Structure and regulation of controlling sequences for the Streptomyces coelicolor glycerol operon

Abstract

The pathway for glycerol catabolism in Streptomyces coelicolor is determined by the gylABX operon. The sequence of about 1500 base-pairs (bp) preceding the structural genes of the operon has been determined, and related to a detailed transcriptional analysis of this region. The gylABX operon contains two major promoters, gylP1 and gylP2, separated by 50 bp. Both promoters are glycerol-inducible and glucose-repressible. A 900-base transcription unit, gylR, is situated immediately upstream of the gylABX promoter region and contains an open reading frame for a 27,600 Mr protein. The predicted sequence of this protein contains a region that is similar to the helix-turn-helix domains of certain DNA-binding proteins.
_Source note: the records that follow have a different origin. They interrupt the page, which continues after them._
-- ==== Sys2Proof/Machine/Flags.lean ====
section
/-! DEFINITION. Integer types read and written (R100, R103), and sr.flg with its sticky flags and enables (R105 to R107). -/
namespace Sys2Proof

/-- The width of an element (R26). -/
def Ty.bits : Ty → Nat
  | .s8 | .n8 => 8
  | .s16 | .n16 | .f16 | .bf16 => 16
  | .s32 | .n32 | .f32 => 32
  | .s64 | .n64 | .f64 => 64

/-- Signed integer types. -/
def Ty.signed : Ty → Bool
  | .s8 | .s16 | .s32 | .s64 => true
  | _ => false

/-- The least value of an integer type (R103). -/
def Ty.lo (t : Ty) : Int := if t.signed then -((2 : Int) ^ (t.bits - 1)) else 0
/-- The greatest value of an integer type (R103). -/
def Ty.hi (t : Ty) : Int := if t.signed then (2 : Int) ^ (t.bits - 1) - 1 else (2 : Int) ^ t.bits - 1

/-- The value a type reads from a lane or pair: its low bits, extended (R100). -/
def Ty.toInt (t : Ty) (x : BitVec 64) : Int :=
  if t.signed then (x.setWidth t.bits).toInt else ((x.setWidth t.bits).toNat : Int)

/-- A value wrapped to a type and extended to the lane or pair (R100, R103). -/
def Ty.ofInt (t : Ty) (r : Int) : BitVec 64 :=
  match t with
  | .s8 => ((BitVec.ofInt 8 r).signExtend 32).setWidth 64
  | .n8 => (BitVec.ofInt 8 r).setWidth 64
  | .s16 => ((BitVec.ofInt 16 r).signExtend 32).setWidth 64
  | .n16 => (BitVec.ofInt 16 r).setWidth 64
  | .s32 | .n32 => (BitVec.ofInt 32 r).setWidth 64
  | _ => BitVec.ofInt 64 r

/-- A value limited to a range. -/
def clampInt (lo hi x : Int) : Int := min (max x lo) hi

/-- The result of an integer instruction from its exact value (R103). -/
def Ty.result (t : Ty) (sat : Bool) (r : Int) : BitVec 64 :=
  t.ofInt (if sat then clampInt t.lo t.hi r else r)

namespace Machine

/-- Exceptions of an instruction in the bit order of sr.flg[4:0]: NV, DZ, OF, UF, NX (R105). -/
abbrev Exc := BitVec 5

/-- Invalid operation. -/
def Exc.nv : Exc := 1
/-- Division by zero. -/
def Exc.dz : Exc := 2
/-- Overflow, which is always inexact (R109). -/
def Exc.ofNx : Exc := 0x14
/-- Underflow, which is always inexact (R109). -/
def Exc.ufNx : Exc := 0x18
/-- Inexact. -/
def Exc.nx : Exc := 0x10

/-- The bits of sr.flg that SWR writes (R105). -/
def flgMask : Word := 0x00013F7F

namespace Warp

/-- FTZ (R108). -/
def ftz (w : Warp) : Bool := w.flg.getLsbD 16
/-- The enables of the five exceptions (R107). -/
def enables (w : Warp) : Exc := w.flg.extractLsb' 8 5
/-- ENBC (R105). -/
def enbc (w : Warp) : Bool := w.flg.getLsbD 13
/-- Exceptions merged into the sticky flags at retirement (R106). -/
def raise (w : Warp) (e : Exc) : Warp := { w with flg := w.flg ||| e.setWidth 32 }
/-- BADCODE set. -/
def raiseBadcode (w : Warp) (on : Bool) : Warp := { w with flg := if on then w.flg ||| 0x20#32 else w.flg }
/-- IOV set (R266). -/
def raiseIov (w : Warp) (on : Bool) : Warp := { w with flg := if on then w.flg ||| 0x40#32 else w.flg }
/-- The flags of a completed matrix step kept until a WAITC MTX covers the step (R257, R317). -/
def flagLate (w : Warp) (seq : Nat) (iov badcode : Bool) : Warp :=
  let x := (if iov then 0x40#32 else 0) ||| (if badcode then 0x20#32 else 0)
  if x = 0 then w else { w with late := w.late ++ [(seq, x)] }
/-- The flags a WAITC MTX lets SRD see: those of every operation but the `n` youngest (R199, R317). -/
def coverLate (w : Warp) (n : Nat) : Warp :=
  let young := w.mtxOps.take n
  { w with
    flg := w.late.foldl (fun f x => if young.contains x.1 then f else f ||| x.2) w.flg
    late := w.late.filter fun x => young.contains x.1 }
/-- sr.flg with the flags of every completed step (R105, R257). -/
def fullFlg (w : Warp) : Word := w.late.foldl (fun f x => f ||| x.2) w.flg

end Warp

end Machine

end Sys2Proof
end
Transcription of gylR is also glycerol-inducible, but is only weakly glucose-repressible, and initiates predominantly from a single promoter, gylRp. The three promoters, gylRP, gylP1 and gylP2, each resemble the "typical" prokaryotic consensus promoter sequence. The DNA sequence of the gylR and gylABX promoter regions share some striking features. These include almost identical operator-like elements (segments of which are tandemly repeated around gylRP) and tracts of alternating purine-pyrimidine residues.